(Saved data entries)
......
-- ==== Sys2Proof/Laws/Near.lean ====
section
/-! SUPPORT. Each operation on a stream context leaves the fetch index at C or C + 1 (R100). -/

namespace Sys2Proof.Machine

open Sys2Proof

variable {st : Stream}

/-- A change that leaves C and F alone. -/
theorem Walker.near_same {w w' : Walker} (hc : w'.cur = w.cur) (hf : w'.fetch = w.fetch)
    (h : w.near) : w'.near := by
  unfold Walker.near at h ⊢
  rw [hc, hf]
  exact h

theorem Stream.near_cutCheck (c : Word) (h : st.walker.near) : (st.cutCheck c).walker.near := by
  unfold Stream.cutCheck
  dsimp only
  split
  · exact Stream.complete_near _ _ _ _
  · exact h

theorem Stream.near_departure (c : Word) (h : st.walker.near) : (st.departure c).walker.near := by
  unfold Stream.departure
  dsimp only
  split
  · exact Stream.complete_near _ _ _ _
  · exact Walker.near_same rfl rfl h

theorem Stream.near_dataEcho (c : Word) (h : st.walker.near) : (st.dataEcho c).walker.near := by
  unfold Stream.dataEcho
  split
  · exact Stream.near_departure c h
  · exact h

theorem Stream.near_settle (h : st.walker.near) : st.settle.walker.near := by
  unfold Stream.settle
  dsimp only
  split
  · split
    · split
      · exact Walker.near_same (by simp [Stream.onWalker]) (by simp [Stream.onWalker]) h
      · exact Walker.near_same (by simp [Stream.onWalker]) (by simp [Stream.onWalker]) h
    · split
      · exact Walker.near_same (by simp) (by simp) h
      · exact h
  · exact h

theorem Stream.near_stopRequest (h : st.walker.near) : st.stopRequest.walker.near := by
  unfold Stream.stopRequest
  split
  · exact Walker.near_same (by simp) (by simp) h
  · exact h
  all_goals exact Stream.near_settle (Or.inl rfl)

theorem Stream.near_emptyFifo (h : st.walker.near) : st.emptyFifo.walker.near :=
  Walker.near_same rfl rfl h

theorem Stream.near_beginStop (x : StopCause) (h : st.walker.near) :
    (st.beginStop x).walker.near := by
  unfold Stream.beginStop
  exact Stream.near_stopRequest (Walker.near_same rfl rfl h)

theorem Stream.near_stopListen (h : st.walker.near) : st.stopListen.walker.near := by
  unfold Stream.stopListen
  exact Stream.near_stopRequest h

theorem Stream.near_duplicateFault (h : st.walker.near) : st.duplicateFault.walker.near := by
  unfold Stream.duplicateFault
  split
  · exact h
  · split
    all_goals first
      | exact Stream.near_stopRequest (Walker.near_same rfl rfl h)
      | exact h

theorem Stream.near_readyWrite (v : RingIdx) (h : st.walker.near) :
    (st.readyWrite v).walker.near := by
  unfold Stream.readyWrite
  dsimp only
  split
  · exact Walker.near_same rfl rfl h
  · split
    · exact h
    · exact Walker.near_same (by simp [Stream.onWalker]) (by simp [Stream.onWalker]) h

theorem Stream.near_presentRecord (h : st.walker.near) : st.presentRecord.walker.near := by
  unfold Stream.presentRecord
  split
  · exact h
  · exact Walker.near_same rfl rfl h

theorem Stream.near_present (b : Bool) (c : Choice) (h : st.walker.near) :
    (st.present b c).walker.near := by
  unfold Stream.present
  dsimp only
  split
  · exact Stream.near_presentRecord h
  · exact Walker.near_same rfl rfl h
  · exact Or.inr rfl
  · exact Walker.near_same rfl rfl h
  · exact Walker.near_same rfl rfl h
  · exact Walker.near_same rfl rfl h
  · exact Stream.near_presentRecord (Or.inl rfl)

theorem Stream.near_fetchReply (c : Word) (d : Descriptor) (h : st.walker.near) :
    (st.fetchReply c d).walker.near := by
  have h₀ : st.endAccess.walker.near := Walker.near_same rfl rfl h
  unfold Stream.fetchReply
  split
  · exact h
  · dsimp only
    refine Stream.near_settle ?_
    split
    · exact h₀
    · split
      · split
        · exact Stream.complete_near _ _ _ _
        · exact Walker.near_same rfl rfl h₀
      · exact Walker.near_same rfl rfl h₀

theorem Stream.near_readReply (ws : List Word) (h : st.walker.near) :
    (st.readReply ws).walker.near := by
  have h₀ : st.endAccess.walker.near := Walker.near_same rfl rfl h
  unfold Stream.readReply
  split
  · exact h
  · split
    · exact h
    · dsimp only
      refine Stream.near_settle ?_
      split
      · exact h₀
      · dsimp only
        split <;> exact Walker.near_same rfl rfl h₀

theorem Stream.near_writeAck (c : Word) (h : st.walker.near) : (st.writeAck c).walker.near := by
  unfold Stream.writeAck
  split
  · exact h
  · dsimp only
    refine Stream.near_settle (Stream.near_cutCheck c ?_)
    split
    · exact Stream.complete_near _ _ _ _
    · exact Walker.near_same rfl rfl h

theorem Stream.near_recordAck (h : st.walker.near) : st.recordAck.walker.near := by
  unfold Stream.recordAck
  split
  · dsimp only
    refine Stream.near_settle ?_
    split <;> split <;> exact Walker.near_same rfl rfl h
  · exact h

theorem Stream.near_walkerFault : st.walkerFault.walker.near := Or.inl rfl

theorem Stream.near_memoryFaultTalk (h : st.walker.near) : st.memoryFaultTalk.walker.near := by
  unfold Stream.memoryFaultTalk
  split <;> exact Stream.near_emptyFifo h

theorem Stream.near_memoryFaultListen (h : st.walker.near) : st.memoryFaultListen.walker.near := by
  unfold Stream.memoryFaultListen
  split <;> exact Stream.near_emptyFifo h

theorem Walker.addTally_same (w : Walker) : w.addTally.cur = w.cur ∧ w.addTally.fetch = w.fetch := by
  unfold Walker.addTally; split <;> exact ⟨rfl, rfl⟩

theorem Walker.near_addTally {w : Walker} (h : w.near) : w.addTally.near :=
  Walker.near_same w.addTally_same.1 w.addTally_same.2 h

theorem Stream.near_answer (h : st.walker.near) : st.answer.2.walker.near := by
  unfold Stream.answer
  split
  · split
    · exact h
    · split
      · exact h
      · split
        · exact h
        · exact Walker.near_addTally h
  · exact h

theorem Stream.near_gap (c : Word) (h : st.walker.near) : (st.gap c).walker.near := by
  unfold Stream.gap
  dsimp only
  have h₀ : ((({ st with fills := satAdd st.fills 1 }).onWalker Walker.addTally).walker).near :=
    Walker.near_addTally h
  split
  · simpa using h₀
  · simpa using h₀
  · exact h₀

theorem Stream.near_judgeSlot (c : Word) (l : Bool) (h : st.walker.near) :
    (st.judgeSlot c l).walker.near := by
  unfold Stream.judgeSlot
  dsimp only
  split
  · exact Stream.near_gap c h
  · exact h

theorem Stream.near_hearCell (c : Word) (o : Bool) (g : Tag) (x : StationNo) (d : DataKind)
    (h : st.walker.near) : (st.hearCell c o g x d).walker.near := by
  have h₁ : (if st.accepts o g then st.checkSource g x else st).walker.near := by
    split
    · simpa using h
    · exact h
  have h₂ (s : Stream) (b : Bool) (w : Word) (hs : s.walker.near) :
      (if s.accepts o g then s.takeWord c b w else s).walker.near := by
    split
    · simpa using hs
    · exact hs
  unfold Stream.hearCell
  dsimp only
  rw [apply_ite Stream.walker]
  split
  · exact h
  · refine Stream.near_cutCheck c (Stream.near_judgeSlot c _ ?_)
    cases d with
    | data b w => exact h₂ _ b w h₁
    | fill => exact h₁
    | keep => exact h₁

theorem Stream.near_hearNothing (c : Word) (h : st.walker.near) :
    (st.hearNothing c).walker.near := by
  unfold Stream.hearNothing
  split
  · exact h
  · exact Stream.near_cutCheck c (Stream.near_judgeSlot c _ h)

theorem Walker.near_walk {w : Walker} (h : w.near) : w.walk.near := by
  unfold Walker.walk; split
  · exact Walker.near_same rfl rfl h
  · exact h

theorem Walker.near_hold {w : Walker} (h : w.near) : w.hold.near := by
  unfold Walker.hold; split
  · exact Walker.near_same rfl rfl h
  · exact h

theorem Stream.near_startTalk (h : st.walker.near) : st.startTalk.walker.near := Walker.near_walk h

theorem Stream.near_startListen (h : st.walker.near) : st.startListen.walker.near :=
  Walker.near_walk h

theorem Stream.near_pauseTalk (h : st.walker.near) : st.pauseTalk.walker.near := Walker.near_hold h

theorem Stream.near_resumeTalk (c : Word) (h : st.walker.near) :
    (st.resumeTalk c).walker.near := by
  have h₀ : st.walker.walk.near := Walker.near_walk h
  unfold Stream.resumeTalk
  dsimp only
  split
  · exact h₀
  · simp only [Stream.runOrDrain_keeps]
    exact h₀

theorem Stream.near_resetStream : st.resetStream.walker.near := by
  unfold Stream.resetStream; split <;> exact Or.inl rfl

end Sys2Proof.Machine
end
......
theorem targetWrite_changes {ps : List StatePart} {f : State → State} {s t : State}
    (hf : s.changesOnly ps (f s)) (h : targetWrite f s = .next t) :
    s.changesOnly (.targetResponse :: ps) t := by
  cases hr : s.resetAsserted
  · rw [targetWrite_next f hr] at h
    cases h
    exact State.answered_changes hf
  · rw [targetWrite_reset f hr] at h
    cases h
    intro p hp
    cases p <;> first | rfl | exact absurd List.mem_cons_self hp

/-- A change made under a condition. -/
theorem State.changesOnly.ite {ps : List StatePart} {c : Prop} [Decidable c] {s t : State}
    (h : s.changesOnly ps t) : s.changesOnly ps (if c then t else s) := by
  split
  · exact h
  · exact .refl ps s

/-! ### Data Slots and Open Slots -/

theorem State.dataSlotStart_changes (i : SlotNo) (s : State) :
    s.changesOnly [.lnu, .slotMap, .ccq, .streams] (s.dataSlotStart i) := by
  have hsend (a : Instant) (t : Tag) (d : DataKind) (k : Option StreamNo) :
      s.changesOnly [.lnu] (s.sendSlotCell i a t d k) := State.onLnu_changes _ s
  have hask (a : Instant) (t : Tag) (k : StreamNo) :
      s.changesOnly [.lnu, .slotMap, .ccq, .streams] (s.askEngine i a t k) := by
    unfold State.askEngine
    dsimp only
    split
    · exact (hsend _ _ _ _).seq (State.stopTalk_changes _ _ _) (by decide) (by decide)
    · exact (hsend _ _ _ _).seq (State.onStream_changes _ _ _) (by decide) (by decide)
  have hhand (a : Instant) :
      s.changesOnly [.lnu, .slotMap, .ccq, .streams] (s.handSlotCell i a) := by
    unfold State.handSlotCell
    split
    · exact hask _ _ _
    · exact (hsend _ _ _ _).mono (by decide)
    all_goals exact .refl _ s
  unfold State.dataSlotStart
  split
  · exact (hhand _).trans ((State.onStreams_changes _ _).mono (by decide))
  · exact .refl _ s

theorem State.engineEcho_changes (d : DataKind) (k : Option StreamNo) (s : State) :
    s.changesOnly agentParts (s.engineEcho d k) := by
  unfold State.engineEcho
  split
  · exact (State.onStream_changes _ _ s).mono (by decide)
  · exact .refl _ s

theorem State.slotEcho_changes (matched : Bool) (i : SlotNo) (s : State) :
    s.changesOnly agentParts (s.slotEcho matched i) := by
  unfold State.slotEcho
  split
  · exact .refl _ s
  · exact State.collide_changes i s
......
▸ Your objective:
If a line in the data above holds the string "then", report that line.

▸ Result of this task:
  have h₁ : (if st.accepts o g then st.checkSource g x else st).walker.near := by
      (if s.accepts o g then s.takeWord c b w else s).walker.near := by
    (h : s.changesOnly ps t) : s.changesOnly ps (if c then t else s) := by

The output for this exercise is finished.